Educational Materials for GEMM Optimizations on CPUs and GPUs

Recently, a colleague reached out to me regarding a paper I published in 2018: Huang, 2018. He also pointed me to this directory: Optimizing SGEMM on NVIDIA Turing GPUs, where the author referenced my previous work: “We refer readers to Huang, 2018 for more details.”

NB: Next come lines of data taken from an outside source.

-- ==== Sys2Proof/Machine/Real.lean ====
section
/-! DEFINITION. The transcendental functions (R60 to R68). Results of 16 bits or fewer are the exact mathematical value
rounded once: the value is computed to 1,000 binary places (log 14). FP32 results follow the recipes. -/

namespace Sys2Proof.Machine

/-- Binary places of the fixed-point numbers of this file. -/
def places : Nat := 1000
def fixOne : Nat := 2 ^ places

/-- sum over k of t / (2k + 1), t divided by q at each step: the series of atan and atanh of 1/n. -/
def oddSeries (alt : Bool) (q : Nat) : Nat → Nat → Nat → Int → Int
  | 0, _, _, acc => acc
  | fuel + 1, k, t, acc =>
    let x : Int := ((t / (2 * k + 1) : Nat) : Int)
    oddSeries alt q fuel (k + 1) (t / q) (if alt && k % 2 == 1 then acc - x else acc + x)

/-- ln 2 = 2 atanh(1/3). -/
def ln2Fix : Nat := (2 * oddSeries false 9 340 0 (fixOne / 3) 0).toNat
/-- pi = 16 atan(1/5) - 4 atan(1/239). -/
def piFix : Nat := (16 * oddSeries true 25 230 0 (fixOne / 5) 0 - 4 * oddSeries true 57121 80 0 (fixOne / 239) 0).toNat

/-- sum over k of y^k / k! for a fixed-point y. -/
def expSeries (y : Nat) : Nat → Nat → Nat → Nat → Nat
  | 0, _, _, acc => acc
  | fuel + 1, k, t, acc => expSeries y fuel (k + 1) (t * y / fixOne / (k + 1)) (acc + t)

def expFix (y : Nat) : Nat := expSeries y 220 0 fixOne 0

/-- The alternating series of sine (first term y, step 2k(2k+1)) and cosine (first term 1, step (2k-1)2k). -/
def trigSeries (y2 : Nat) : Nat → Nat → Nat → Bool → Int → Int
  | 0, _, _, _, acc => acc
  | fuel + 1, d, t, minus, acc =>
    let x : Int := (t : Int)
    trigSeries y2 fuel (d + 2) (t * y2 / fixOne / (d * (d + 1))) (!minus) (if minus then acc - x else acc + x)

def sinFix (y : Nat) : Nat := (trigSeries (y * y / fixOne) 130 2 y false 0).toNat
def cosFix (y : Nat) : Nat := (trigSeries (y * y / fixOne) 130 1 fixOne false 0).toNat

/-- sum over k of z^(2k+1) / (2k+1). -/
def atanhSeries (z2 : Nat) : Nat → Nat → Nat → Nat → Nat
  | 0, _, _, acc => acc
  | fuel + 1, k, t, acc => atanhSeries z2 fuel (k + 1) (t * z2 / fixOne) (acc + t / (2 * k + 1))

/-- ln f of a fixed-point f in [1, 2]. -/
def lnFix (f : Nat) : Nat :=
  let z := (f - fixOne) * fixOne / (f + fixOne)
  2 * atanhSeries (z * z / fixOne) 340 0 z 0

/-- A fixed-point number that stands for an inexact value just at or above it. -/
def ofFix (neg : Bool) (m : Nat) : Val := .fin neg m (-(places : Int)) true

/-- A finite value as fixed point, exactly when its exponent is at least -1000. -/
def Val.toFix : Val → Nat
  | .fin _ m e _ => if 0 ≤ e + (places : Int) then m <<< (e + (places : Int)).toNat else m >>> (-(e + (places : Int))).toNat
  | _ => 0

/-- 2^x of a finite x below 2^12 in magnitude; exact for an integer x. -/
def exp2Val (x : Val) : Val :=
  let k := x.toFix
  let i : Int := ((k / fixOne : Nat) : Int)
  let f := k % fixOne
  let (i, f) := if x.sgn && k != 0 then (if f = 0 then (-i, 0) else (-i - 1, fixOne - f)) else (i, f)
  if f = 0 then .fin false 1 i false
  else .fin false (expFix (f * ln2Fix / fixOne)) (i - (places : Int)) true

/-- A value too small for any format. -/
def tiny (neg : Bool) : Val := .fin neg 1 (-4000) true

/-- e^-a of a fixed-point a, as a significand of 1,000 places and a power of two. -/
def expNeg (a : Nat) : Nat × Nat :=
  let n := a / ln2Fix
  (fixOne * fixOne / expFix (a % ln2Fix), n)

def log2Val (x : Val) : Val :=
  match x with
  | .fin _ m e _ =>
    let l := Nat.log2 m
    let i : Int := (l : Int) + e
    if m = 2 ^ l then Val.ofInt i else
    let f := m * fixOne / 2 ^ l
    let v : Int := i * (fixOne : Int) + ((lnFix f * fixOne / ln2Fix : Nat) : Int)
    -- the truncation is toward minus infinity; a negative value keeps its magnitude above
    if v < 0 then .fin true (v.natAbs - 1) (-(places : Int)) true else ofFix false v.natAbs
  | v => v

/-- 1 / sqrt of a positive value. -/
def rsqVal (x : Val) : Val :=
  match x with
  | .fin _ m e _ =>
    let (m, e) := if e % 2 = 0 then (m, e) else (2 * m, e - 1)
    let k := 256 + Nat.log2 m
    let n := 2 ^ (2 * k) / m
    let r := isqrt n (Nat.log2 n / 2 + 1)
    .fin false r (-(e / 2) - (k : Int)) (r * r * m != 2 ^ (2 * k))
  | v => v

/-- sin and cos of an angle n quarter turns and r, with 0 <= r < pi / 2 in fixed point. -/
def sinQuad (n r : Nat) : Val :=
  match n % 4 with
  | 0 => if r = 0 then .zero false else ofFix false (sinFix r)
  | 1 => if r = 0 then Val.ofInt 1 else ofFix false (cosFix r)
  | 2 => if r = 0 then .zero false else ofFix true (sinFix r)
  | _ => if r = 0 then Val.ofInt (-1) else ofFix true (cosFix r)

/-- sin x of a finite nonzero x. -/
def sinVal (x : Val) : Val :=
  let a := x.toFix
  let v := sinQuad (2 * a / piFix) (a - (2 * a / piFix) * piFix / 2)
  if x.sgn then v.neg else v
def cosVal (x : Val) : Val :=
  let a := x.toFix
  sinQuad (2 * a / piFix + 1) (a - (2 * a / piFix) * piFix / 2)

/-- tanh and the logistic function of a finite nonzero x. Beyond 300 and 600 they differ from their limits by less than any format
shows, and by more than nothing. -/
def tanhVal (x : Val) : Val :=
  let a := x.toFix
  if 300 * fixOne ≤ a then .fin x.sgn (fixOne - 1) (-(places : Int)) true else
  let (m, n) := expNeg (2 * a)
  let t := m >>> n
  ofFix x.sgn ((fixOne - t) * fixOne / (fixOne + t))

def sigmVal (x : Val) : Val :=
  let a := x.toFix
  if 600 * fixOne ≤ a then (if x.sgn then tiny false else .fin false (fixOne - 1) (-(places : Int)) true) else
  let (m, n) := expNeg a
  let d := fixOne + (m >>> n)
  if x.sgn then .fin false (m * fixOne / d) (-(n : Int) - (places : Int)) true
  else ofFix false (fixOne * fixOne / d)

/-- The nine functions, in opcode order (R60, R194). -/
inductive Fn where
  | exp2 | log2 | rcp | rsq | sqrt | sin | cos | tanh | sigm
  deriving DecidableEq, Repr

/-- The special values of R61 that are NaN or infinite, or that need no arithmetic. -/
def Fn.special (f : Fn) (x : Val) : Option Val :=
  match x with
  | .nan => some .nan
  | .inf s => some (match f, s with
    | .exp2, true => .zero false | .exp2, false => .inf false
    | .log2, true => .nan | .log2, false => .inf false
    | .rcp, s => .zero s
    | .rsq, true => .nan | .rsq, false => .zero false
    | .sqrt, true => .nan | .sqrt, false => .inf false
    | .sin, _ => .nan | .cos, _ => .nan
    | .tanh, s => .fin s 1 0 false
    | .sigm, true => .zero false | .sigm, false => Val.ofInt 1)
  | .fin s m e t =>
    if m = 0 then some (match f with
      | .exp2 => Val.ofInt 1
      | .log2 => .inf true
      | .rcp => .inf s
      | .rsq => .inf s
      | .sqrt => .zero s
      | .sin => .zero s
      | .cos => Val.ofInt 1
      | .tanh => .zero s
      | .sigm => .fin false 1 (-1) false)
    else if s && (f == .log2 || f == .rsq || f == .sqrt) then some .nan
    else if f = .exp2 ∧ !Val.lt (.fin s m e t) (Val.ofInt 128) then some (.inf false)
    else none

/-- f(x) exactly, for one rounding to 16 bits or fewer (R60). -/
def Fn.exact (f : Fn) (x : Val) : Val :=
  match f.special x with
  | some v => v
  | none =>
    match f with
    | .exp2 => if Val.lt x (Val.ofInt (-2000)) then tiny false else exp2Val x
    | .log2 => log2Val x
    | .rcp => Val.div (Val.ofInt 1) x
    | .rsq => rsqVal x
    | .sqrt => x.sqrt
    | .sin => sinVal x
    | .cos => cosVal x
    | .tanh => tanhVal x
    | .sigm => sigmVal x

/-! The FP32 recipes. -/

/-- Split(x) of R61: e, and f as an FP32 code; Frac6 reads its leading fraction bits. -/
def splitE (x : Val) : Int := x.floorLog2
def splitF (x : Val) : Nat := toFp32 ((x.abs).scale (-x.floorLog2))
def frac6 (f : Nat) : Nat := f / 2 ^ 17 % 64

def tabTE (j : Nat) : Nat := toFp32 (exp2Val (.fin false j (-6) false))
def tabTC (j : Nat) : Nat := toFp32 (Val.div (Val.ofInt 128) (Val.ofInt ((129 + 2 * j : Nat) : Int)))
def tabTL (j : Nat) : Nat := toFp32 (log2Val (fp32 (tabTC j))).neg
def tabTQ (j : Nat) : Nat := toFp32 (rsqVal (.fin false (65 + 2 * (j % 32)) ((j / 32 : Nat) - 6) false))
def tabTS (j : Nat) : Nat := toFp32 (sinQuad (j / 16) (piFix * (j % 16) / 32))
def tabTK (j : Nat) : Nat := toFp32 (sinQuad (j / 16 + 1) (piFix * (j % 16) / 32))

/-- A value that FP32 represents exactly (R61). -/
def exactFp32 (v : Val) : Option Nat :=
  match v with
  | .fin _ _ _ more => if !more && Val.eq (fp32 (toFp32 v)) v then some (toFp32 v) else none
  | _ => none

/-- The nearest integer to a finite value, ties to even, as a signed number. -/
def nearestInt (v : Val) : Int :=
  match v with
  | .fin s m e more => let k := roundAt .rne noSr s m e 0 more; if s then -(k : Int) else (k : Int)
  | _ => 0

/-- R62. -/
def recExp2 (x : Nat) : Nat :=
  let v := fp32 x
  if Val.lt v (Val.ofInt (-160)) then 0 else
  let n := nearestInt (v.scale 6)
  let j := (n % 64).toNat
  let m := (n - (j : Int)) / 64
  let r := toFp32 (Val.sub .rne v ((Val.ofInt n).scale (-6)))
  let p := fmaF (fmaF (fmaF 0x3C1D955B r 0x3D635847) r 0x3E75FDF0) r 0x3F317218
  let q := mulF p r
  let te := tabTE j
  scaleF (fmaF te q te) m

/-- R63. -/
def recLog2 (x : Nat) : Nat :=
  let v := fp32 x
  let f := splitF v
  let j := frac6 f
  let r := fmaF f (tabTC j) 0xBF800000
  let p := fmaF (fmaF (fmaF (fmaF 0x3E93BB63 r 0xBEB8AA3B) r 0x3EF6384F) r 0xBF38AA3B) r 0x3FB8AA3B
  addF (toFp32 (Val.ofInt (splitE v))) (fmaF p r (tabTL j))

/-- R64. -/
def recRcp (x : Nat) : Nat :=
  let v := fp32 x
  let f := splitF v
  let tc := tabTC (frac6 f)
  let t := fmaF (negF f) tc 0x3F800000
  let p := fmaF (fmaF 0x3F800000 t 0x3F800000) t 0x3F800000
  let q := mulF p t
  let y := scaleF (fmaF tc q tc) (-(splitE v))
  if v.sgn then negF y else y

/-- g, k and y of R65. -/
def recRsqParts (x : Nat) : Nat × Int × Nat :=
  let v := fp32 x
  let e := splitE v
  let f := splitF v
  let hi := f / 2 ^ 18 % 32
  let (g, k, j) := if e % 2 = 0 then (f, e / 2, hi) else (toFp32 ((fp32 f).scale 1), (e - 1) / 2, 32 + hi)
  let tq := tabTQ j
  let t := fmaF (negF (mulF g tq)) tq 0x3F800000
  let p := fmaF (fmaF 0x3EA00000 t 0x3EC00000) t 0x3F000000
  (g, k, fmaF tq (mulF p t) tq)

def recRsq (x : Nat) : Nat := let (_, k, y) := recRsqParts x; scaleF y (-k)
def recSqrt (x : Nat) : Nat := let (g, k, y) := recRsqParts x; toFp32 ((Val.mul (fp32 g) (fp32 y)).scale k)

/-- n and r of R66: the reduction is exact but for one rounding. -/
def recReduce (x : Nat) : Int × Nat :=
  let v := fp32 x
  let a := v.toFix
  let n := (64 * a + piFix) / (2 * piFix)
  let d : Int := (a : Int) - ((n * piFix / 32 : Nat) : Int)
  let r := if n = 0 then v.abs else .fin (decide (d < 0)) d.natAbs (-(places : Int)) true
  let r := toFp32 (if v.sgn then r.neg else r)
  (if v.sgn then -(n : Int) else (n : Int), r)

/-- ps and pc of R66. -/
def recTrigParts (r : Nat) : Nat × Nat :=
  let z := mulF r r
  let ps := fmaF r (mulF (fmaF 0x3C088889 z 0xBE2AAAAB) z) r
  let pc := mulF (fmaF 0x3D2AAAAB z 0xBF000000) z
  (ps, pc)

def recSin (x : Nat) : Nat :=
  let (n, r) := recReduce x
  let j := (n % 64).toNat
  let (ps, pc) := recTrigParts r
  fmaF (tabTK j) ps (fmaF (tabTS j) pc (tabTS j))
def recCos (x : Nat) : Nat :=
  let (n, r) := recReduce x
  let j := (n % 64).toNat
  let (ps, pc) := recTrigParts r
  fmaF (negF (tabTS j)) ps (fmaF (tabTK j) pc (tabTK j))

/-- A recipe with its special values and exact results (R61). -/
def recipe (f : Fn) (rec1 : Nat → Nat) (x : Nat) : Nat :=
  match f.special (fp32 x) with
  | some v => toFp32 v
  | none =>
    let easy := match f with
      | .log2 => exactFp32 (log2Val (fp32 x))
      | .rcp => exactFp32 (Val.div (Val.ofInt 1) (fp32 x))
      | .rsq => exactFp32 (rsqVal (fp32 x))
      | .sqrt => exactFp32 (fp32 x).sqrt
      | _ => none
    match easy with
    | some c => c
    | none => rec1 x

def fnExp2 (x : Nat) : Nat := recipe .exp2 recExp2 x
def fnRcp (x : Nat) : Nat := recipe .rcp recRcp x

/-- R67. -/
def recTanh (x : Nat) : Nat :=
  let v := fp32 x
  let a := toFp32 v.abs
  if !Val.lt v.abs (.fin false 19 (-1) false) then (if v.sgn then 0xBF800000 else 0x3F800000)
  else if Val.lt v.abs (.fin false 1 (-4) false) then
    let z := mulF x x
    fmaF x (mulF (fmaF 0x3E088889 z 0xBEAAAAAB) z) x
  else
    let e := fnExp2 (mulF a 0xC038AA3B)
    let y := mulF (subF 0x3F800000 e) (fnRcp (addF 0x3F800000 e))
    if v.sgn then negF y else y

/-- R68. -/
def recSigm (x : Nat) : Nat :=
  if (fp32 x).sgn then
    let e := fnExp2 (mulF x 0x3FB8AA3B)
    mulF e (fnRcp (addF 0x3F800000 e))
  else
    let e := fnExp2 (mulF x 0xBFB8AA3B)
    fnRcp (addF 0x3F800000 e)

/-- The FP32 result of a function. -/
def Fn.fp32 (f : Fn) (x : Nat) : Nat :=
  recipe f (match f with
    | .exp2 => recExp2 | .log2 => recLog2 | .rcp => recRcp | .rsq => recRsq | .sqrt => recSqrt | .sin => recSin
    | .cos => recCos | .tanh => recTanh | .sigm => recSigm) x

end Sys2Proof.Machine
end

This paper was the last project I worked on during my PhD, even after my PhD defense, for a PPoPP submission. Although it was initially rejected, it was eventually accepted by ACM TOMS. There is some history behind this work: in my PhD proposal, I planned to focus on distributed memory GEMM. However, due to several challenges, such as the availability of the IBM Mira Supercomputer and the readiness of collaborative communication primitives, I decided to switch the GEMM optimization platforms to NVIDIA GPUs. At that time, NVIDIA had just released CUTLASS on the V100, which I promptly adopted for this paper, implementing the Strassen algorithm on top of it. This paper is among the first to utilize CUTLASS.

During my PhD, I was quite enthusiastic about contributing to HPC education. As a teaching assistant, I developed step-by-step materials on optimizing GEMM, which later evolved into BLISlab (BLISlab GitHub) and was submitted to ArXiv (ArXiv Submission). To my surprise, this tutorial was even cited by the original Triton paper (Triton Paper).

Before that, my PhD advisor was working on a popular GEMM optimization tutorial for CPUs on older platforms, such as the Intel Pentium 4 processor released in 2008 (GEMM Optimization on CPUs). I contributed by converting it to a Wiki format and updating it for more recent hardware. This work was also cited by the TVM tutorial (TVM Tutorial).

Working on these educational materials has been incredibly fulfilling. I am proud that more people can be inspired to explore the frontiers of this field, starting from the foundational basics. It reminds me of my PhD advisor’s educational course titled “From Foundations to Frontiers” (Course on edX).